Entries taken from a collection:
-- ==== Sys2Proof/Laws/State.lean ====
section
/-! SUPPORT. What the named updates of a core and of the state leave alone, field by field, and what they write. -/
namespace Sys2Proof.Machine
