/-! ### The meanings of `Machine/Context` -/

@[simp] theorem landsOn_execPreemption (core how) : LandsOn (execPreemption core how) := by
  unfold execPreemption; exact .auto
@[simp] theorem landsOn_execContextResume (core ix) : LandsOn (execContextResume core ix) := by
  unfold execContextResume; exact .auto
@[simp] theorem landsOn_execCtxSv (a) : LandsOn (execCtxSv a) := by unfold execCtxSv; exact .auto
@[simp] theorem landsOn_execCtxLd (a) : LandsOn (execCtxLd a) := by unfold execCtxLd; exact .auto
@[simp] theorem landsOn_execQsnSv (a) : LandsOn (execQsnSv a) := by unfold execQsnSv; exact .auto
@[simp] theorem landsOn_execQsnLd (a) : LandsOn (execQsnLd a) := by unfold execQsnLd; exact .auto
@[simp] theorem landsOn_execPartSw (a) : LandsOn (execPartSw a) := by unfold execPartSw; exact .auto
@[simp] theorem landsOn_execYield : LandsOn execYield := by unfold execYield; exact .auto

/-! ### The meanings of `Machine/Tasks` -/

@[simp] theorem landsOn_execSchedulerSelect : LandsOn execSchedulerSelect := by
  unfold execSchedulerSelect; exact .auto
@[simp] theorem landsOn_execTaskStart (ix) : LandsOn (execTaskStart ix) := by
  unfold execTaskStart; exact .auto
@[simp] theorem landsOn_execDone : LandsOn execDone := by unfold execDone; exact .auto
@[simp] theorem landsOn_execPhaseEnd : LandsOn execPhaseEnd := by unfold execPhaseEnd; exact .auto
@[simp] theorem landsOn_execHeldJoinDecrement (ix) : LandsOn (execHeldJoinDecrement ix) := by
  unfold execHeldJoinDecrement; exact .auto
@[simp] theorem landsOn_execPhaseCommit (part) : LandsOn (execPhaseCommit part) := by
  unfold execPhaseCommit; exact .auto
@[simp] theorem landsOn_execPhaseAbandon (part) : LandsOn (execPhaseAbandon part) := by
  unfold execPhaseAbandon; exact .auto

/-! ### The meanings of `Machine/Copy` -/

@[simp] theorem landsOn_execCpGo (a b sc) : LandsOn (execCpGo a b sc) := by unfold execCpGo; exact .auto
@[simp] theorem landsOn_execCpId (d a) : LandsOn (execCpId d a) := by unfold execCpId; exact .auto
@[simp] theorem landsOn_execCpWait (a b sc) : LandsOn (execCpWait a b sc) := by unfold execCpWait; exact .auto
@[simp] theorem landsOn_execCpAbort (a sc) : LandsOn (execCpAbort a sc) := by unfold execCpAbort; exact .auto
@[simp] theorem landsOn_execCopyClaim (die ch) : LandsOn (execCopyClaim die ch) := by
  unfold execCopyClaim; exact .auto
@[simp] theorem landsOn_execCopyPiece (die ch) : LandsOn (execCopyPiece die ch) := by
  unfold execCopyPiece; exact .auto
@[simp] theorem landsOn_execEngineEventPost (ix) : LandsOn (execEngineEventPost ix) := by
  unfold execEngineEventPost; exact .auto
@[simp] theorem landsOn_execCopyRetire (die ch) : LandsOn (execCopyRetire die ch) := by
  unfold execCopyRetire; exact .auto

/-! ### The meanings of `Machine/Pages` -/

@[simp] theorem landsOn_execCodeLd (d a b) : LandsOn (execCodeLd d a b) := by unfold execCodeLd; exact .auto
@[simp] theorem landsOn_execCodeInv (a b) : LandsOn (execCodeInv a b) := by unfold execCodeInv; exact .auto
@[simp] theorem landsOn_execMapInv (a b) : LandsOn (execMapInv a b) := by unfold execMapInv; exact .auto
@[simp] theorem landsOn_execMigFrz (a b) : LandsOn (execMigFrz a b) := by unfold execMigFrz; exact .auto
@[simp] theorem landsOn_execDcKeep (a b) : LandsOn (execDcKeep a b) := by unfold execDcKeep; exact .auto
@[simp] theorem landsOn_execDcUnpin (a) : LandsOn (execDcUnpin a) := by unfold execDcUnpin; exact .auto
---
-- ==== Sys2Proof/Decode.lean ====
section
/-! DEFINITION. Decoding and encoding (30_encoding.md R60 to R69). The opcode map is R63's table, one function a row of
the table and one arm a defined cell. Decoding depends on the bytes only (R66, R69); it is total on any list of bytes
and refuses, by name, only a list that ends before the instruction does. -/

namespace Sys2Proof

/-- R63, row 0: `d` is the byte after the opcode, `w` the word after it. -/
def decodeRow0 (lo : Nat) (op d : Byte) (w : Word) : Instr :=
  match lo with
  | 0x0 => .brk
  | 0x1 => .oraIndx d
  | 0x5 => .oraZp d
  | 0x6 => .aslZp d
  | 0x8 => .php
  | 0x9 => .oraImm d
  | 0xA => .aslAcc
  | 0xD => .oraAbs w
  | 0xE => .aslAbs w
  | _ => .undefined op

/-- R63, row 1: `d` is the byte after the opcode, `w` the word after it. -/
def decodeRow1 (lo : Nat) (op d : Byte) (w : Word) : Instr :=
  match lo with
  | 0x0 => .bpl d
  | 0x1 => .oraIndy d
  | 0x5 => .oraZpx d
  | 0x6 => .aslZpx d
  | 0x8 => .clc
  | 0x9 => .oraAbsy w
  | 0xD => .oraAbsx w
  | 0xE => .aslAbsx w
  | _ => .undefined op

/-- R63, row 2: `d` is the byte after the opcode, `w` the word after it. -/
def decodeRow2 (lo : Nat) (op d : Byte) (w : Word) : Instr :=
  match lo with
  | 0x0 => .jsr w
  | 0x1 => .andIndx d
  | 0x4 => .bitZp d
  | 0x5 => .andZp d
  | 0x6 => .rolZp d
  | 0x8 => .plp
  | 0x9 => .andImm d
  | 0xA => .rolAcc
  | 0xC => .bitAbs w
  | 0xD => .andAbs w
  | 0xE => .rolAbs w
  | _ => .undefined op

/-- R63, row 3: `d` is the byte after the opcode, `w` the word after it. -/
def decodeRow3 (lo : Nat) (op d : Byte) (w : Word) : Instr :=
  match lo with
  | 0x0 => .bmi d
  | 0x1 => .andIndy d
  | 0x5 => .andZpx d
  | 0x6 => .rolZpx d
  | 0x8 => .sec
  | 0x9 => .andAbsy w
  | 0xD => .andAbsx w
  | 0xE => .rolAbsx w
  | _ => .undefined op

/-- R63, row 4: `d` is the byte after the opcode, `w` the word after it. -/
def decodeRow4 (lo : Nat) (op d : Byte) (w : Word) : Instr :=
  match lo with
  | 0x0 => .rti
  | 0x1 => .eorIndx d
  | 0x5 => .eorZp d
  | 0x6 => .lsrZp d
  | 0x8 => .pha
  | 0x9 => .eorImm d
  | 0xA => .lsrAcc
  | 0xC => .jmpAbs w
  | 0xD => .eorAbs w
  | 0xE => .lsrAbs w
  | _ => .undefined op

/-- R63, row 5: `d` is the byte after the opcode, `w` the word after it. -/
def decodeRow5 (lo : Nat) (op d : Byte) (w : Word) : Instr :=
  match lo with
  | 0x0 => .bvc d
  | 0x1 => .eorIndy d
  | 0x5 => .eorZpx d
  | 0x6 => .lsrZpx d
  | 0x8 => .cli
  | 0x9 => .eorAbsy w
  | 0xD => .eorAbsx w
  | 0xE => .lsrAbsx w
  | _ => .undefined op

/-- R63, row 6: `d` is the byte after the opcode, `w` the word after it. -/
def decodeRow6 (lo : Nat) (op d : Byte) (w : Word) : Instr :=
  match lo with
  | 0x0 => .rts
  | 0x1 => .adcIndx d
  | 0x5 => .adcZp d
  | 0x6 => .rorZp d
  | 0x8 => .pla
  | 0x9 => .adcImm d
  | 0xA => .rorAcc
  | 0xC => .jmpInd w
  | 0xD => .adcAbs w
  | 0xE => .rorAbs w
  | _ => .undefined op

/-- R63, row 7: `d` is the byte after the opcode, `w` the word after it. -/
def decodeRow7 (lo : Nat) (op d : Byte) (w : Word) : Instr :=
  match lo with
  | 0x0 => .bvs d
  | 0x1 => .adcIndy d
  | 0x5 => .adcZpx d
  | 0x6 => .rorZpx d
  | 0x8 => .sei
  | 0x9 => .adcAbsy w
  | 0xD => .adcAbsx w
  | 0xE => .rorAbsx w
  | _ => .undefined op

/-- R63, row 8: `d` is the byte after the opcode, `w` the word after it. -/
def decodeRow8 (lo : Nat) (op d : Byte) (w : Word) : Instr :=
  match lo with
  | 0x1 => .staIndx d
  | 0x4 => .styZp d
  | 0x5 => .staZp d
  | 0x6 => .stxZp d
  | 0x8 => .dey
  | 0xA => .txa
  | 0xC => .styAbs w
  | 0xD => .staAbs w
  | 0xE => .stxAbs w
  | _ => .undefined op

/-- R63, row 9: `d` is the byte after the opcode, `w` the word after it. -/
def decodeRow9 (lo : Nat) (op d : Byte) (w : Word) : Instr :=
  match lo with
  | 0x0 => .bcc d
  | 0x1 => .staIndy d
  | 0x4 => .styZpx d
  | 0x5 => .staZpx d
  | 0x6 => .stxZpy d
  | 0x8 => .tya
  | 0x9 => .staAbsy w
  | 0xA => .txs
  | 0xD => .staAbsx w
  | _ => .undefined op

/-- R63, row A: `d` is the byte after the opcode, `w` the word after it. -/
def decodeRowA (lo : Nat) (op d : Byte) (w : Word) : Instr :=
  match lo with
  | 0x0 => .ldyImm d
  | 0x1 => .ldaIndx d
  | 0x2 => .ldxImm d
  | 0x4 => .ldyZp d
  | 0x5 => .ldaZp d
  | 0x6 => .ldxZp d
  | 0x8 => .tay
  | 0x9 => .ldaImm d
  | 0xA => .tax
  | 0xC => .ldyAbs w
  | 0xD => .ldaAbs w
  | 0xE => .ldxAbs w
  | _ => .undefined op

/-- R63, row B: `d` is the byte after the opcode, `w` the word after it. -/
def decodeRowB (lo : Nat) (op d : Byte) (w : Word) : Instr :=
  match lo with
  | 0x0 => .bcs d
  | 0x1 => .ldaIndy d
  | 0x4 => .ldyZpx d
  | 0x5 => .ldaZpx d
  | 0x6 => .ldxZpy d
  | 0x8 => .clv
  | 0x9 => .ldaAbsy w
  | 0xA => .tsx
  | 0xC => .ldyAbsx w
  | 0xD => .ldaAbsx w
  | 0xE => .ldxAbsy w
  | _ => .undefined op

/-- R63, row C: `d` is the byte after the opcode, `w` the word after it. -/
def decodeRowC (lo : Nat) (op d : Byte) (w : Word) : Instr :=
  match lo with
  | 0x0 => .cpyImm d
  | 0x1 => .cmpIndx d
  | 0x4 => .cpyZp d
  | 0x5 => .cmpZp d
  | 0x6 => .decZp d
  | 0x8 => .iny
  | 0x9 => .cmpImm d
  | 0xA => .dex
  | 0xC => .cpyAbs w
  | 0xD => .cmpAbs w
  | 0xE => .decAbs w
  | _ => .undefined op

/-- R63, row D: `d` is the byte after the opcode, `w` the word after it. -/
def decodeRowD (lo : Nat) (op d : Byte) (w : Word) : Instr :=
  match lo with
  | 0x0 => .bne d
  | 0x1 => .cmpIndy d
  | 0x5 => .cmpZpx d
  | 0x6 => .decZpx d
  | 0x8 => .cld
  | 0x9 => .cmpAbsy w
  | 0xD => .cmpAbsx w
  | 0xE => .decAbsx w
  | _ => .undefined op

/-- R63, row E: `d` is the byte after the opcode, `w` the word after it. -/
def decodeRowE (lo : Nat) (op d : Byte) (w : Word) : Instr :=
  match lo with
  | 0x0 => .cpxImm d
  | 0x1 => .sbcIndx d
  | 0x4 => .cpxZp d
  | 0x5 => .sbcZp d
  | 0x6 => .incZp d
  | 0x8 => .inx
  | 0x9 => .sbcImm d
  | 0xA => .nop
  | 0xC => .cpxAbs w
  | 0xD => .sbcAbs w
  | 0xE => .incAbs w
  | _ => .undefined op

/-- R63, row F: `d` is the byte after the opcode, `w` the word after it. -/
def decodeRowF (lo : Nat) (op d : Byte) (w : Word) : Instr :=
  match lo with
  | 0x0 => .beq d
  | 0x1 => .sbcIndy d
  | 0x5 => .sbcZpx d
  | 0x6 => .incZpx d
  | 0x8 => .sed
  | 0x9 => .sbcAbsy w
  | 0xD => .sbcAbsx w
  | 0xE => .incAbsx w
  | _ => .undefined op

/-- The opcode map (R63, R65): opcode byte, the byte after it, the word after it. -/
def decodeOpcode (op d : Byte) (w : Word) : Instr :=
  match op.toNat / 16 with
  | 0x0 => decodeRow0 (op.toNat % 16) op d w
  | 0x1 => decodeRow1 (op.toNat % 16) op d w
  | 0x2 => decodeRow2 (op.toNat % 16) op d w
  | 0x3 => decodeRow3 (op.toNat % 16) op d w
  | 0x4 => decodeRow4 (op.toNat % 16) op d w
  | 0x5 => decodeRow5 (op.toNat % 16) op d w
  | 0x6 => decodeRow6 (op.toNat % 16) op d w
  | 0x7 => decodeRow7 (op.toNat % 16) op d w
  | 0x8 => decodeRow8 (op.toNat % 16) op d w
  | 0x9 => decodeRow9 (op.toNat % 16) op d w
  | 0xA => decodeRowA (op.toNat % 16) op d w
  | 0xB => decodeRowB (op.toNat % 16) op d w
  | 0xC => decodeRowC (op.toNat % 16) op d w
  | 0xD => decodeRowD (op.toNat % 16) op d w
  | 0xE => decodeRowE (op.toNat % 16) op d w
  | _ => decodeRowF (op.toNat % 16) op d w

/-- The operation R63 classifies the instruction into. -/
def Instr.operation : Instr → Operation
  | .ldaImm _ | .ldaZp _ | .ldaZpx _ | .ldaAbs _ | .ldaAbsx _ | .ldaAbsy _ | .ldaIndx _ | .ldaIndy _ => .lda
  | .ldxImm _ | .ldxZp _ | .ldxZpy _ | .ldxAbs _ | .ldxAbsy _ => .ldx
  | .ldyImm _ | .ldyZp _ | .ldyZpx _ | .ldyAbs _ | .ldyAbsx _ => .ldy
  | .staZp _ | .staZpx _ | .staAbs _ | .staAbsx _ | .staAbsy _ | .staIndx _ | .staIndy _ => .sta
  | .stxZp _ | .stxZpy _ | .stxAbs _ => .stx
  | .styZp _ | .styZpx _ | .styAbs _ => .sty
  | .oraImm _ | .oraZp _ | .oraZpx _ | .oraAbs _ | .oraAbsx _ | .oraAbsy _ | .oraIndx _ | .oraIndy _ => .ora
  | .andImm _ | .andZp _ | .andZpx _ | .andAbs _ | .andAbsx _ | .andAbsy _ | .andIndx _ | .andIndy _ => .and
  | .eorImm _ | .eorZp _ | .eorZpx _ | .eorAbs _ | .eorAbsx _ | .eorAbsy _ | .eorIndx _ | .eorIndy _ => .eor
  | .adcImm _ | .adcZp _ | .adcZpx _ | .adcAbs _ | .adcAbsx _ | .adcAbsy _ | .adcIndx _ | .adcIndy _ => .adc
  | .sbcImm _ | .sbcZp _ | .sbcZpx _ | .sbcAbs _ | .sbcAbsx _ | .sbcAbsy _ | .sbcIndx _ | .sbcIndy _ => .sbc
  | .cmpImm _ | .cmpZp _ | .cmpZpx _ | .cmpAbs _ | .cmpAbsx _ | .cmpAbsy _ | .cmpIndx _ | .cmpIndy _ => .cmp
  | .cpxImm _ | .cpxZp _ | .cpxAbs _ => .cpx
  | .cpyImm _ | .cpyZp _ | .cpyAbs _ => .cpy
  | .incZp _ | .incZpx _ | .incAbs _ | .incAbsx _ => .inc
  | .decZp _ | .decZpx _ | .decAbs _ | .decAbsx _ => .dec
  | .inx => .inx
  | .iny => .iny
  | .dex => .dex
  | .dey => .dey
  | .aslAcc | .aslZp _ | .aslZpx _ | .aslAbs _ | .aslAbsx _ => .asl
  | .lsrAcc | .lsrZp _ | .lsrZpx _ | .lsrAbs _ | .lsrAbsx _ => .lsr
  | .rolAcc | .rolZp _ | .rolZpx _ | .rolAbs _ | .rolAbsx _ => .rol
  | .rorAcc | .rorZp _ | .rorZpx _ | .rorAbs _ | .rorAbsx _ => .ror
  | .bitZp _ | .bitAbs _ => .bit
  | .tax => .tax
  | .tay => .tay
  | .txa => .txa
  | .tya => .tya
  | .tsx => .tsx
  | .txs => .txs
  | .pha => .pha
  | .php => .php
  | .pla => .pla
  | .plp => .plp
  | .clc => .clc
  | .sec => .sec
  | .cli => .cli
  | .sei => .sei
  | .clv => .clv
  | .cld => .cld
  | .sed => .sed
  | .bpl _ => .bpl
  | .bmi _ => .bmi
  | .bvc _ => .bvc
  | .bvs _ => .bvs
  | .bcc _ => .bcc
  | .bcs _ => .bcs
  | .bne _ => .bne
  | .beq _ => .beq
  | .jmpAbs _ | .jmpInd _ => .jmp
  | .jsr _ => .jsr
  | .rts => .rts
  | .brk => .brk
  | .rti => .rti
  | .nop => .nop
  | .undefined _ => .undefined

## How to complete this task
Count the lines in the records above that contain the word "staIndy", and report only that number.

## Exercise solution
2